Note: In each rotation, every element of the array shifts one position to the right, and the last element moves to the front.

Examples :  

Input: arr[] = [4, 3, 2, 6, 1, 5]
Output: 60
Explanation: After rotating the array 3 times, we get [1, 5, 4, 3, 2, 6]. Now, the sum of i*arr[i] = 0*1 + 1*5 + 2*4 + 3*3 + 4*2 + 5*6 = 0 + 5 + 8 + 9 + 8 + 30 = 60

Input: arr[] = [8, 3, 1, 2]
Output: 29
Explanation: After rotating the array 3 times, we get [3, 1, 2, 8]. Now, the sum of i*arr[i] = 0*3 + 1*1 + 2*2 + 3*8 = 0 + 1 + 4 + 24 = 29.

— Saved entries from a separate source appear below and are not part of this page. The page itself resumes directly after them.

-- ==== Sys2Proof/Laws/Tbl.lean ====
section
/-! SUPPORT. Laws of the sparse tables: read after write, other keys, and the canonical form that every table
operation keeps; then the same for byte memories. -/

namespace Sys2Proof.Machine

variable {α : Type}

/-! ### Read after write -/

@[simp] theorem tget_nil (d : α) (i : Nat) : tget d [] i = d := rfl

theorem tget_terase_same (d : α) (t : Tbl α) (i : Nat) : tget d (terase t i) i = d := by
  fun_induction terase t i <;> simp_all [tget]

theorem tget_terase_other (d : α) (t : Tbl α) {i j : Nat} (h : j ≠ i) : tget d (terase t i) j = tget d t j := by
  fun_induction terase t i <;> simp_all [tget]

theorem tget_tinsert_same (d : α) (t : Tbl α) (i : Nat) (x : α) : tget d (tinsert t i x) i = x := by
  fun_induction tinsert t i x <;> simp_all [tget]

theorem tget_tinsert_other (d : α) (t : Tbl α) {i j : Nat} (x : α) (h : j ≠ i) :
    tget d (tinsert t i x) j = tget d t j := by
  fun_induction tinsert t i x <;> simp_all [tget]

/-- Reading the key that was written gives the value written. -/
theorem tget_tset_same [DecidableEq α] (d : α) (t : Tbl α) (i : Nat) (x : α) : tget d (tset d t i x) i = x := by
  unfold tset
  split
  · next h => rw [tget_terase_same, h]
  · exact tget_tinsert_same ..

/-- Every other key reads as before. -/
theorem tget_tset_other [DecidableEq α] (d : α) (t : Tbl α) {i j : Nat} (x : α) (h : j ≠ i) :
    tget d (tset d t i x) j = tget d t j := by
  unfold tset
  split
  · exact tget_terase_other d t h
  · exact tget_tinsert_other d t x h

theorem tget_tset [DecidableEq α] (d : α) (t : Tbl α) (i j : Nat) (x : α) :
    tget d (tset d t i x) j = if j = i then x else tget d t j := by
  split
  · next h => subst h; exact tget_tset_same ..
  · next h => exact tget_tset_other d t x h

/-- A key that no written pair names reads as before. -/
theorem tget_tsetAll_other [DecidableEq α] (d : α) (xs : List (Nat × α)) (t : Tbl α) {j : Nat}
    (h : ∀ x ∈ xs, x.1 ≠ j) : tget d (tsetAll d t xs) j = tget d t j := by
  unfold tsetAll
  induction xs generalizing t with
  | nil => rfl
  | cons y ys ih =>
    simp only [List.foldl_cons]
    rw [ih _ (fun x hx => h x (List.mem_cons_of_mem _ hx))]
    exact tget_tset_other d t y.2 (h y List.mem_cons_self).symm

/-! ### The canonical form -/

theorem tsorted_cons [DecidableEq α] {d v : α} {lo k : Nat} {t : Tbl α} :
    tsorted d lo ((k, v) :: t) = true ↔ lo ≤ k ∧ v ≠ d ∧ tsorted d (k + 1) t = true := by
  simp [tsorted, and_assoc]

theorem tsorted_mono [DecidableEq α] {d : α} {lo lo' : Nat} {t : Tbl α} (hl : lo' ≤ lo) (h : tsorted d lo t = true) :
    tsorted d lo' t = true := by
  cases t with
  | nil => rfl
  | cons x t => exact tsorted_cons.2 ⟨hl.trans (tsorted_cons.1 h).1, (tsorted_cons.1 h).2⟩

theorem tsorted_terase [DecidableEq α] {d : α} {lo : Nat} {t : Tbl α} (i : Nat) (h : tsorted d lo t = true) :
    tsorted d lo (terase t i) = true := by
  fun_induction terase t i generalizing lo with
  | case1 => rfl
  | case2 k v t ih =>
    have ⟨low, _, rest⟩ := tsorted_cons.1 h
    exact ih (tsorted_mono (Nat.le_succ_of_le low) rest)
  | case3 k v t i _ ih => exact tsorted_cons.2 ((tsorted_cons.1 h).imp_right (.imp_right ih))

theorem tsorted_tinsert [DecidableEq α] {d : α} {lo : Nat} {t : Tbl α} {i : Nat} {x : α} (hx : x ≠ d) (hi : lo ≤ i)
    (h : tsorted d lo t = true) : tsorted d lo (tinsert t i x) = true := by
  fun_induction tinsert t i x generalizing lo with
  | case1 => exact tsorted_cons.2 ⟨hi, hx, rfl⟩
  | case2 i x k v t below =>
    exact tsorted_cons.2 ⟨hi, hx, tsorted_cons.2 ⟨below, (tsorted_cons.1 h).2⟩⟩
  | case3 x k v t => exact tsorted_cons.2 ⟨hi, hx, (tsorted_cons.1 h).2.2⟩
  | case4 i x k v t _ _ ih =>
    have ⟨low, listed, rest⟩ := tsorted_cons.1 h
    exact tsorted_cons.2 ⟨low, listed, ih hx (by omega) rest⟩

/-- A write keeps the canonical form. -/
theorem twf_tset [DecidableEq α] {d : α} {t : Tbl α} (i : Nat) (x : α) (h : twf d t = true) :
    twf d (tset d t i x) = true := by
  unfold twf tset at *
  split
  · exact tsorted_terase i h
  · next hx => exact tsorted_tinsert hx (Nat.zero_le _) h

theorem twf_tsetAll [DecidableEq α] {d : α} (xs : List (Nat × α)) {t : Tbl α} (h : twf d t = true) :
    twf d (tsetAll d t xs) = true := by
  unfold tsetAll
  induction xs generalizing t with
  | nil => exact h
  | cons y ys ih => exact ih (twf_tset y.1 y.2 h)

/-! ### Byte memories -/

theorem twf_writeBytes {m : Tbl Byte} (xs : List (Nat × Byte)) (h : twf 0 m = true) : twf 0 (writeBytes m xs) = true :=
  twf_tsetAll xs h

theorem twf_poke {m : Tbl Byte} (x : Poke) (h : twf 0 m = true) : twf 0 (poke m x) = true := by
  unfold poke
  split
  · exact twf_writeBytes _ h
  · exact twf_tset _ _ h

theorem twf_pokeAll (xs : List Poke) {m : Tbl Byte} (h : twf 0 m = true) : twf 0 (pokeAll m xs) = true := by
  unfold pokeAll
  induction xs generalizing m with
  | nil => exact h
  | cons y ys ih => exact ih (twf_poke y h)

end Sys2Proof.Machine
end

Input: arr[] = [10, 1, 2, 7, 9, 3]
Output: 105

[Naive Approach] Take Maximum of All Rotations – O(n^2) Time and O(1) Space 

The idea is to check all possible rotations of the array. As on each rotation, the value of the expression changes as the index positions shift. We rotate the array one step at a time and compute the new sum. By tracking the maximum of these sum values, we ensure we capture the best possible configuration.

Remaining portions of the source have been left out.